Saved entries
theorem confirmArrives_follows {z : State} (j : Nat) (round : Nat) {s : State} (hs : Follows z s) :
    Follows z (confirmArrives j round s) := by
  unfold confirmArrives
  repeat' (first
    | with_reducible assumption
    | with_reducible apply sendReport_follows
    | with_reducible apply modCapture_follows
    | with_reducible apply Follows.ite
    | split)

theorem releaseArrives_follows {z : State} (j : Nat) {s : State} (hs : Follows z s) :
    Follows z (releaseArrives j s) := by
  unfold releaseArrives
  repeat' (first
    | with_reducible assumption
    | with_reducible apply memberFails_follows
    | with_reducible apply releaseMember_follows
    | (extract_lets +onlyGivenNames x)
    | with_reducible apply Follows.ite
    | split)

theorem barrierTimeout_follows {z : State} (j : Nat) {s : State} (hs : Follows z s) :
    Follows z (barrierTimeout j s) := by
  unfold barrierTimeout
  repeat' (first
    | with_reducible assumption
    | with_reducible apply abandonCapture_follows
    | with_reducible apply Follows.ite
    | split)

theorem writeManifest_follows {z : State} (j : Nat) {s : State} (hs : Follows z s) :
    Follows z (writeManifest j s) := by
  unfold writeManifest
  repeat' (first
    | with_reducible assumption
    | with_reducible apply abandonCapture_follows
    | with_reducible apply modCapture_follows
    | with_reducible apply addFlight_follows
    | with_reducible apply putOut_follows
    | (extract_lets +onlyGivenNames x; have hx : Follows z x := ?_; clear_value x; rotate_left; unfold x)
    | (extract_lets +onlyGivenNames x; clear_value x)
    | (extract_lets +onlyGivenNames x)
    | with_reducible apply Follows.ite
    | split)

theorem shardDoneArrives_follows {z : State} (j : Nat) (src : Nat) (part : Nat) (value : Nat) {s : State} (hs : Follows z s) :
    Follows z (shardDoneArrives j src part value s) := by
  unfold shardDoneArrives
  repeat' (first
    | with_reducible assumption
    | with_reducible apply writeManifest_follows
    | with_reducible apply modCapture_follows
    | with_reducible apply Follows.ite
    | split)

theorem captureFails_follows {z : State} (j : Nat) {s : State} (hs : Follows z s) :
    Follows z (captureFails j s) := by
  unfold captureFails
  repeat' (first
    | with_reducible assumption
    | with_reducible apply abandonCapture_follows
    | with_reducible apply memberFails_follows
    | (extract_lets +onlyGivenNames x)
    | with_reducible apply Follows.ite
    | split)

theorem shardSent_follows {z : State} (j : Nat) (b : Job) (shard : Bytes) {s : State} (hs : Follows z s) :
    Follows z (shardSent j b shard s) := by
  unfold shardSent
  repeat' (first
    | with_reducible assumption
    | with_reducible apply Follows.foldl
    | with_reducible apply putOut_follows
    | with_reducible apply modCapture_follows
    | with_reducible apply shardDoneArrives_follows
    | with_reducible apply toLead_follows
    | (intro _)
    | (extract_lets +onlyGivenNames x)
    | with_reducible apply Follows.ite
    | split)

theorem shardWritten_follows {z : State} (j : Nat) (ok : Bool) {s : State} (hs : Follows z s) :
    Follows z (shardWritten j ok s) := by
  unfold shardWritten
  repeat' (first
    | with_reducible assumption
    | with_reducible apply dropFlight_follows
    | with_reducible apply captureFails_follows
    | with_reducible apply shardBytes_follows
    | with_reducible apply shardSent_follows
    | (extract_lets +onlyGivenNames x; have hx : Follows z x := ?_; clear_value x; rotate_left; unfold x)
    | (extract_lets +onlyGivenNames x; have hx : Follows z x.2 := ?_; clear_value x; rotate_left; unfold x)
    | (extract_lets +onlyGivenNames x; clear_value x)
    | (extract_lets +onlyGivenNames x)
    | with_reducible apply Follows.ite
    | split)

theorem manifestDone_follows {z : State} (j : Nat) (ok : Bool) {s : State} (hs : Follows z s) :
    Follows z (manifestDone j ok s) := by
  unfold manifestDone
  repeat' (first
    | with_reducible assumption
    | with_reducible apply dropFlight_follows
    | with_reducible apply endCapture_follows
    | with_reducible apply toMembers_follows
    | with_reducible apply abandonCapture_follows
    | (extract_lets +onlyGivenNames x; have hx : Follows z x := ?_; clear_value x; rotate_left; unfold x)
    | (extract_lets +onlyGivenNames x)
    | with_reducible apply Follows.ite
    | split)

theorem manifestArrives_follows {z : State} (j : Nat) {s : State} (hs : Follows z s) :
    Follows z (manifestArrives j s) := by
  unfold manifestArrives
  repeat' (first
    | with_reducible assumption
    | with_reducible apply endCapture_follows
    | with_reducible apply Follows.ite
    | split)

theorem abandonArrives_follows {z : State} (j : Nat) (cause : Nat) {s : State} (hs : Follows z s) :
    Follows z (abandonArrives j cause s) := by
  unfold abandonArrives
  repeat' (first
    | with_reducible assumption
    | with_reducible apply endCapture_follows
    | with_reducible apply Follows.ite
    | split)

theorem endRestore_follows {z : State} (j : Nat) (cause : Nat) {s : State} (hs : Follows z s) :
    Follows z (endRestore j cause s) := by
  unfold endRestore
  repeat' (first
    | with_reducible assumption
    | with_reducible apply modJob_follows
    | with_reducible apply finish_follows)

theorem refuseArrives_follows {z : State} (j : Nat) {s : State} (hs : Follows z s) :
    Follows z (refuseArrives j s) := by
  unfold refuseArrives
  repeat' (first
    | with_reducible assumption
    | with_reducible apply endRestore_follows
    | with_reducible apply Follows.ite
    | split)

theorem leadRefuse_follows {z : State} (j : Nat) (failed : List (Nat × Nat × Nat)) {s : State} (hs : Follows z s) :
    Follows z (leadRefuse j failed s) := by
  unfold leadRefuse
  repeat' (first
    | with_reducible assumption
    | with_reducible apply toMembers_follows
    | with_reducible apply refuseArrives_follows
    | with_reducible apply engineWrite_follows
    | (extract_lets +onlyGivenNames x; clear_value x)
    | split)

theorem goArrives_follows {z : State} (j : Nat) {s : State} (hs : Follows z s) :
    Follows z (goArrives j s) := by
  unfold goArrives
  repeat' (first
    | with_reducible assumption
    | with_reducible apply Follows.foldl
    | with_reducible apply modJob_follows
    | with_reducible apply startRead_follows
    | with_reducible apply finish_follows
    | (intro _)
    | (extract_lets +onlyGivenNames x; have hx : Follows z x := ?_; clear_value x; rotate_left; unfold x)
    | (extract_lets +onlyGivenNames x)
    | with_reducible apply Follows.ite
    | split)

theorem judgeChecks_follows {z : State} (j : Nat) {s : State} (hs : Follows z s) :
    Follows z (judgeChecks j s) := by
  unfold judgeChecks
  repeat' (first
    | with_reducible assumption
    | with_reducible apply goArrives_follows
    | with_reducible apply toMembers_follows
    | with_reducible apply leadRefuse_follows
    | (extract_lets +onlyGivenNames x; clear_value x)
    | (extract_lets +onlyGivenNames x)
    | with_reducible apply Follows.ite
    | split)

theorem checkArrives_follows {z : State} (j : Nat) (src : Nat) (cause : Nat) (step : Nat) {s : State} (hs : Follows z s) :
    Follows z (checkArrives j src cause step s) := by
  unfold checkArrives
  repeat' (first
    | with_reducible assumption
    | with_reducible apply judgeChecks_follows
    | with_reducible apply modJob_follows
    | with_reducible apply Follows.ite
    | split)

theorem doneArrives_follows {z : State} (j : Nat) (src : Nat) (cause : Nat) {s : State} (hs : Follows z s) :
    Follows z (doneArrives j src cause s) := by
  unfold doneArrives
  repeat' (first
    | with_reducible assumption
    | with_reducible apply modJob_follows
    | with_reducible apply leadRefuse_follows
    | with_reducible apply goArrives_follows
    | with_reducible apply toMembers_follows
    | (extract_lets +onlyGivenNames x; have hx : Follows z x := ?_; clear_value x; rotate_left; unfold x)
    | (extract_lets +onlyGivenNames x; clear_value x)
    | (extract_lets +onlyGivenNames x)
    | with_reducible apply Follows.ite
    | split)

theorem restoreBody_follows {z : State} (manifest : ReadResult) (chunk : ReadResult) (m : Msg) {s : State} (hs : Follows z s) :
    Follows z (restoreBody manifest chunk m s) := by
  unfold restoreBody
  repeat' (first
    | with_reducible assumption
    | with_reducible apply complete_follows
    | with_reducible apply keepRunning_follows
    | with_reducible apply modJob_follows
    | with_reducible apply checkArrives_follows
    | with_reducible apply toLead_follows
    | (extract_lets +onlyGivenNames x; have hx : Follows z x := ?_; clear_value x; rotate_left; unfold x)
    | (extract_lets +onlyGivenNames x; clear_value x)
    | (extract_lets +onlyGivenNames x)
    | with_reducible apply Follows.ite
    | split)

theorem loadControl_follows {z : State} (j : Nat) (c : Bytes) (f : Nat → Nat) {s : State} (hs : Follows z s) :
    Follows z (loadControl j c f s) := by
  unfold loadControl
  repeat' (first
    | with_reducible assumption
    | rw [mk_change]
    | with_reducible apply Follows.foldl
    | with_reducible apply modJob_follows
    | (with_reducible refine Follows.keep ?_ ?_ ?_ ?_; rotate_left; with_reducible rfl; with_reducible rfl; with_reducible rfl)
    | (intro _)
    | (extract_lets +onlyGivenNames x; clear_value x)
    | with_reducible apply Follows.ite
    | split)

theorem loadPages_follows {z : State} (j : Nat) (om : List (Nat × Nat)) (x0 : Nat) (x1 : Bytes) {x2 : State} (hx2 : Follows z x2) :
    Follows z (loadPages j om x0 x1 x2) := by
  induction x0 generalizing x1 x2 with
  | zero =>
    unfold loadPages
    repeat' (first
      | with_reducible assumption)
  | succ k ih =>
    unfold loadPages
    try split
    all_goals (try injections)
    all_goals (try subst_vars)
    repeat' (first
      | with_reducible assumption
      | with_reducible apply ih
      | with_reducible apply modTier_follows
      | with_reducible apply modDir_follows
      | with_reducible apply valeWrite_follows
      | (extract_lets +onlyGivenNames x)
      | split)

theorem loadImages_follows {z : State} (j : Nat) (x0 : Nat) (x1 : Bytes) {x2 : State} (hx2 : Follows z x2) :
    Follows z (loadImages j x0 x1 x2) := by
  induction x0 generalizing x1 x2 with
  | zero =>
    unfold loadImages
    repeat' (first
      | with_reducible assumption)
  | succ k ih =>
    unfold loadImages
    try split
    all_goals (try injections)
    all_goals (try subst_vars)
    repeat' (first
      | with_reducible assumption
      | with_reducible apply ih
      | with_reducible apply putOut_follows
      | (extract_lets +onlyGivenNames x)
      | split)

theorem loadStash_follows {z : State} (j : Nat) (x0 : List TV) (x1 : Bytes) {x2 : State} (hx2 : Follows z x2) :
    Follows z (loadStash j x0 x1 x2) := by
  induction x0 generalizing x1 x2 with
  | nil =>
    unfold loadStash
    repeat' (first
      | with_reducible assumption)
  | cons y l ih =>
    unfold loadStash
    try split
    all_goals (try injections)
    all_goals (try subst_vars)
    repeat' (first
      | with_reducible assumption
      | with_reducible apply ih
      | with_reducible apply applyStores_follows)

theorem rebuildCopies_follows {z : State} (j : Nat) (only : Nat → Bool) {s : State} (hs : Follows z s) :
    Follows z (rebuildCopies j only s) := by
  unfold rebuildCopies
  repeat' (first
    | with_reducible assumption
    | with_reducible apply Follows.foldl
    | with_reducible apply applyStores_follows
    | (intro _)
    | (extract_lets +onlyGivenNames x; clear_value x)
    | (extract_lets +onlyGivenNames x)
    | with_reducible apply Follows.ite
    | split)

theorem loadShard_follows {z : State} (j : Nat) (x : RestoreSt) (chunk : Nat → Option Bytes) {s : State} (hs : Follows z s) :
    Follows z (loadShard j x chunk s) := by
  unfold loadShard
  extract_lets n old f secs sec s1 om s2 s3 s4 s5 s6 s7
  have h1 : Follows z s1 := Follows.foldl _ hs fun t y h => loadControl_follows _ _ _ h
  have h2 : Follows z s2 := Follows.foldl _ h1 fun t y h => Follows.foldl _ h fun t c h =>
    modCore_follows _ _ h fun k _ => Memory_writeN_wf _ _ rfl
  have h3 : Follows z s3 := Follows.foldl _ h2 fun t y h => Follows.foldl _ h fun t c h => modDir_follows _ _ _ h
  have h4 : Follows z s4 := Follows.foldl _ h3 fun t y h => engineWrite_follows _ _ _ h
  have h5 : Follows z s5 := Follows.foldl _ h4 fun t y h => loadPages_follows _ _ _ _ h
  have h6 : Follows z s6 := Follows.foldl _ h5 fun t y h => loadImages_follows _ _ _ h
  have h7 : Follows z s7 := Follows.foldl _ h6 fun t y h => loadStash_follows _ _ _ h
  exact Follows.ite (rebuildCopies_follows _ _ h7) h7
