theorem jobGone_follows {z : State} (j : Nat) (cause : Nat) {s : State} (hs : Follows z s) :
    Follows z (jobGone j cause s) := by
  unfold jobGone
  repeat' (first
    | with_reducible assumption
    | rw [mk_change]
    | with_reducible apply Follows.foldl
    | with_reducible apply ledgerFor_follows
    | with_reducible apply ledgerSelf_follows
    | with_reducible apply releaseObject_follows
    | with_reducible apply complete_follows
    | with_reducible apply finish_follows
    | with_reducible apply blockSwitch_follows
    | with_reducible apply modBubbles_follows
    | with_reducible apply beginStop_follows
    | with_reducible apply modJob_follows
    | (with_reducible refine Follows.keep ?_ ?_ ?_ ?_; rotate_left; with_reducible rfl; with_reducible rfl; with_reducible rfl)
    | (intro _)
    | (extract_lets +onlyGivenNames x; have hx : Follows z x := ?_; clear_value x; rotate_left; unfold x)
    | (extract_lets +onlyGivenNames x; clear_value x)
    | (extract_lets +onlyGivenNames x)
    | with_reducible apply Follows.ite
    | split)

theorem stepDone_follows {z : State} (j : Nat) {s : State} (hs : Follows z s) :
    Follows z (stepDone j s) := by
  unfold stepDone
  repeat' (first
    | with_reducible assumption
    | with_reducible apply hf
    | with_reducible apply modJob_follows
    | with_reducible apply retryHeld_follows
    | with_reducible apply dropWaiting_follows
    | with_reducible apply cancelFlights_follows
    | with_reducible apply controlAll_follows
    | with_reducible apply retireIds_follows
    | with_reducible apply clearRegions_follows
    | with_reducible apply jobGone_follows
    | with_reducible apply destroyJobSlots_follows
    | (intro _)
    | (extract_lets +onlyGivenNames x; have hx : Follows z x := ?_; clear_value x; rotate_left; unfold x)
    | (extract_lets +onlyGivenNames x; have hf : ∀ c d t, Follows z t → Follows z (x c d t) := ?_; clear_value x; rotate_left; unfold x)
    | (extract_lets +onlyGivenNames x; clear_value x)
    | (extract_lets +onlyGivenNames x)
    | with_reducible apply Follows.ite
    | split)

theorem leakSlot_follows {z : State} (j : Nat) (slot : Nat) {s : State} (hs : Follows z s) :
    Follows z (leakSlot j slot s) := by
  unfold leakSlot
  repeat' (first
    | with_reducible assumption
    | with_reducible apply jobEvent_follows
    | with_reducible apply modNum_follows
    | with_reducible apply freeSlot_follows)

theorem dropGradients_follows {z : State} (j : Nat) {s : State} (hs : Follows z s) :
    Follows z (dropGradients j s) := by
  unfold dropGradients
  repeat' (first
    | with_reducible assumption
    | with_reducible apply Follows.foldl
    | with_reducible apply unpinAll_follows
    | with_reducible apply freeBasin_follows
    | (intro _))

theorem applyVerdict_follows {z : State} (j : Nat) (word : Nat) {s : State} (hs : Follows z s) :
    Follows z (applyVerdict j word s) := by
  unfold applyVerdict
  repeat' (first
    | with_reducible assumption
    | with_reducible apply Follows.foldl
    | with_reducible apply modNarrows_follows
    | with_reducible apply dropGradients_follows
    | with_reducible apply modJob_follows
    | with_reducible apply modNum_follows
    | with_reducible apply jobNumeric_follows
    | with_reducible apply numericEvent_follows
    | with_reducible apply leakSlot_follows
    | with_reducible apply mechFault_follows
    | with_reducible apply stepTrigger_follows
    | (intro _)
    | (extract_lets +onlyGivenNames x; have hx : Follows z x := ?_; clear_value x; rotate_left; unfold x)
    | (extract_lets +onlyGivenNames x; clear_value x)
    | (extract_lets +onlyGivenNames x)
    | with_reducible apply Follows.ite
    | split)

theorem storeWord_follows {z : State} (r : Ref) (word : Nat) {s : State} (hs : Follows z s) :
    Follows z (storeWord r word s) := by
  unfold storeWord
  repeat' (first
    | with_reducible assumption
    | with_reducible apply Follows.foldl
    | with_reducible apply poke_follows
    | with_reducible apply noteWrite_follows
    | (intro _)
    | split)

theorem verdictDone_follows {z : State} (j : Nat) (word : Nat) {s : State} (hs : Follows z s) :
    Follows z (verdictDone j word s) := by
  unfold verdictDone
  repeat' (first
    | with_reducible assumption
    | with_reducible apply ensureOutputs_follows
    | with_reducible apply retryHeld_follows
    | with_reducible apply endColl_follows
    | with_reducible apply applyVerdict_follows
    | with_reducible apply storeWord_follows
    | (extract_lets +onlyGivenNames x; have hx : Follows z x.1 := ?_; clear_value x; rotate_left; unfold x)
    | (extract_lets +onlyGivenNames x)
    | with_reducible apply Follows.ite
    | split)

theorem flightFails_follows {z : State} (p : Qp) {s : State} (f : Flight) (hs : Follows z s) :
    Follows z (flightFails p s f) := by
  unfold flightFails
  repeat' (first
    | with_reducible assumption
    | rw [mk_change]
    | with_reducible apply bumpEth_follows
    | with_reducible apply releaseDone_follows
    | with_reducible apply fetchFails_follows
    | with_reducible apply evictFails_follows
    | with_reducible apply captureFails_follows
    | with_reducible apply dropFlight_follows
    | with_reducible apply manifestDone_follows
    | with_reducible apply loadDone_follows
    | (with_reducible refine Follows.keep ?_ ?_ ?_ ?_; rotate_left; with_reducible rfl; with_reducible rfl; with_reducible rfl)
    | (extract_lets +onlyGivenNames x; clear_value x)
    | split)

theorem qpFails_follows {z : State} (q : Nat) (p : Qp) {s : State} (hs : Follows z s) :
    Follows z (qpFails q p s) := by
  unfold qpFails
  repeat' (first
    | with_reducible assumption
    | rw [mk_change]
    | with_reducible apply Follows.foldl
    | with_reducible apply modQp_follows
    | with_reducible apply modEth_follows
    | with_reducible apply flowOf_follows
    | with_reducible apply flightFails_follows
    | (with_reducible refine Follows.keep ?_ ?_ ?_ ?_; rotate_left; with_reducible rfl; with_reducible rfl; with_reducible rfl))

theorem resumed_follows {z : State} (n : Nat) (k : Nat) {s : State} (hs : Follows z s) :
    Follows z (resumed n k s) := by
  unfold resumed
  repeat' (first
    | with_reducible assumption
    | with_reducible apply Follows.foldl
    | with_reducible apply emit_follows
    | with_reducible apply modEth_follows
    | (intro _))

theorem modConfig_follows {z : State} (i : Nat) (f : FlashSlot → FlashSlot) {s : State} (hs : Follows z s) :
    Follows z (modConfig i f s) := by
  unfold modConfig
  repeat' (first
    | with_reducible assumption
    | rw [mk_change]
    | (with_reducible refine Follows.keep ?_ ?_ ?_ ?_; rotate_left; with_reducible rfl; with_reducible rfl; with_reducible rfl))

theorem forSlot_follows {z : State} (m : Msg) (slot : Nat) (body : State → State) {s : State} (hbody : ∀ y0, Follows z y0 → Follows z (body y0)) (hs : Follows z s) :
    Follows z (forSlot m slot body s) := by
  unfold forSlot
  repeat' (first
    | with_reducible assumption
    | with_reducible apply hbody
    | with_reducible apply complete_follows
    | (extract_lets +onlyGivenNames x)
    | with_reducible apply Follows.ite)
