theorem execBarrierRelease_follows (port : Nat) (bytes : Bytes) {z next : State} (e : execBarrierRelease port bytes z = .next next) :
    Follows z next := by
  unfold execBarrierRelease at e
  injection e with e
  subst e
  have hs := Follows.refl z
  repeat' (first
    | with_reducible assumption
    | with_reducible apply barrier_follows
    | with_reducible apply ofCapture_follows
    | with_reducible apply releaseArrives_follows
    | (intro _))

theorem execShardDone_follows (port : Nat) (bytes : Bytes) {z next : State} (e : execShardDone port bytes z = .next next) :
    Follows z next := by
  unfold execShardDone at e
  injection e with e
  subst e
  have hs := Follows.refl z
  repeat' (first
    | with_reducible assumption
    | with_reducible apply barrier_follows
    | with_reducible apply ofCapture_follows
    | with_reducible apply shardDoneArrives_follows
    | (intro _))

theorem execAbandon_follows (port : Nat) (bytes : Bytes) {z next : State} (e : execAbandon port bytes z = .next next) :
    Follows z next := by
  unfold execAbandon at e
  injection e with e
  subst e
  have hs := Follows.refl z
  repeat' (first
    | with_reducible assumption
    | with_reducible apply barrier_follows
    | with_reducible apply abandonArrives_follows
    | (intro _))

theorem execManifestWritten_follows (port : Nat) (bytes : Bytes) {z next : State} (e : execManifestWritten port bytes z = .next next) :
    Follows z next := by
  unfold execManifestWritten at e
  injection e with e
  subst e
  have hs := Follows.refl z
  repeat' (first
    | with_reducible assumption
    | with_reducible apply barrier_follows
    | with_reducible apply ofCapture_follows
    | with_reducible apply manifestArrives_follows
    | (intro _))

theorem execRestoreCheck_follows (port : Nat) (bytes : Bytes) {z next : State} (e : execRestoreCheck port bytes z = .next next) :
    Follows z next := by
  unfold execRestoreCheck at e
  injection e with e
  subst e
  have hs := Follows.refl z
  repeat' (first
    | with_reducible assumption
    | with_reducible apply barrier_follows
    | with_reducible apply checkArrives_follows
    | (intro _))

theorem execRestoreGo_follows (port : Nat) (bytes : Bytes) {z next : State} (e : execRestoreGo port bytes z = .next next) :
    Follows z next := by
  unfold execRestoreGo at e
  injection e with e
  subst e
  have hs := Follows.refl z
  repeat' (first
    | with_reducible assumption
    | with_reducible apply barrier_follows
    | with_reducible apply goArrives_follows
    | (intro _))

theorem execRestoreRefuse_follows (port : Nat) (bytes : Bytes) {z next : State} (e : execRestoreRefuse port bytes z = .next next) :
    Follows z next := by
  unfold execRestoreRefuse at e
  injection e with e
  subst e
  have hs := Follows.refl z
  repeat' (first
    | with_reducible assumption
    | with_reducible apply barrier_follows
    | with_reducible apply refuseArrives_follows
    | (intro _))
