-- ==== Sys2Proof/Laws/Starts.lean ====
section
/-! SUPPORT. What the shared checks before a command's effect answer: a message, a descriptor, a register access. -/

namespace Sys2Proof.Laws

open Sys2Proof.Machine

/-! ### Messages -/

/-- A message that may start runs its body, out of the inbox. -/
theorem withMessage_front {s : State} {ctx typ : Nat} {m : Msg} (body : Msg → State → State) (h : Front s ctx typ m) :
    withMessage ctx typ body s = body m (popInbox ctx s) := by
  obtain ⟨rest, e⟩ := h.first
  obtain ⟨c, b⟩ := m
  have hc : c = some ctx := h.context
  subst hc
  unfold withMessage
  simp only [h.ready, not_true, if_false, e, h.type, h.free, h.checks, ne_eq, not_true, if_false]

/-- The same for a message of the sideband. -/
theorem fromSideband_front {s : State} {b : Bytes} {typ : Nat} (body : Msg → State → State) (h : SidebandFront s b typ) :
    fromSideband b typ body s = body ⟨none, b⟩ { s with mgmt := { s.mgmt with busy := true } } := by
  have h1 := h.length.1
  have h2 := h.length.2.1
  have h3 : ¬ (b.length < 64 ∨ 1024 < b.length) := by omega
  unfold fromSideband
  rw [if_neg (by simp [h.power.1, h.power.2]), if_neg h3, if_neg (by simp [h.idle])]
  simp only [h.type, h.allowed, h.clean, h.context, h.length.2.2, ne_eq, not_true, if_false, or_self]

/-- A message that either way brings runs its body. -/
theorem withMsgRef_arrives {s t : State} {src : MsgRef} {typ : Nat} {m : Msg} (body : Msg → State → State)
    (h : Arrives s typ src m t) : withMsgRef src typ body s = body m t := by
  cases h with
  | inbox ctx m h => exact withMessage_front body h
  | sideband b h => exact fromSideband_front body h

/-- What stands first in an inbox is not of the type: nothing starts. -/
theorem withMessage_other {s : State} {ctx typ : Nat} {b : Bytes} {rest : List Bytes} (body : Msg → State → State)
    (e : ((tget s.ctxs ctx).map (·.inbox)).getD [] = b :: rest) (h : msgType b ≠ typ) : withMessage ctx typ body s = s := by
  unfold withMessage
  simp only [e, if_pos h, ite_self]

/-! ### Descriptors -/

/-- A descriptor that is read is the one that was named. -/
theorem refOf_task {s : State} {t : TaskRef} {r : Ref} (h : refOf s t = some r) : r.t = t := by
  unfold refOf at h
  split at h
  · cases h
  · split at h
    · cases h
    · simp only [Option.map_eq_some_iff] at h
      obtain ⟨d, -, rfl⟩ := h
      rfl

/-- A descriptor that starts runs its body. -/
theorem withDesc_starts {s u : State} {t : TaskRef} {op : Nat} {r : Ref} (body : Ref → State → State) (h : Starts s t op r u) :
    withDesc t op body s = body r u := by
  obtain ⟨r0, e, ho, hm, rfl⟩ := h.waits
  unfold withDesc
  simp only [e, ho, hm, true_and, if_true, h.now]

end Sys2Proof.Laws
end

» Exercise goal:
Each line above with the string "length" should be reported in full.

» Output for this task:
  have h1 := h.length.1
  have h2 := h.length.2.1
  have h3 : ¬ (b.length < 64 ∨ 1024 < b.length) := by omega
  simp only [h.type, h.allowed, h.clean, h.context, h.length.2.2, ne_eq, not_true, if_false, or_self]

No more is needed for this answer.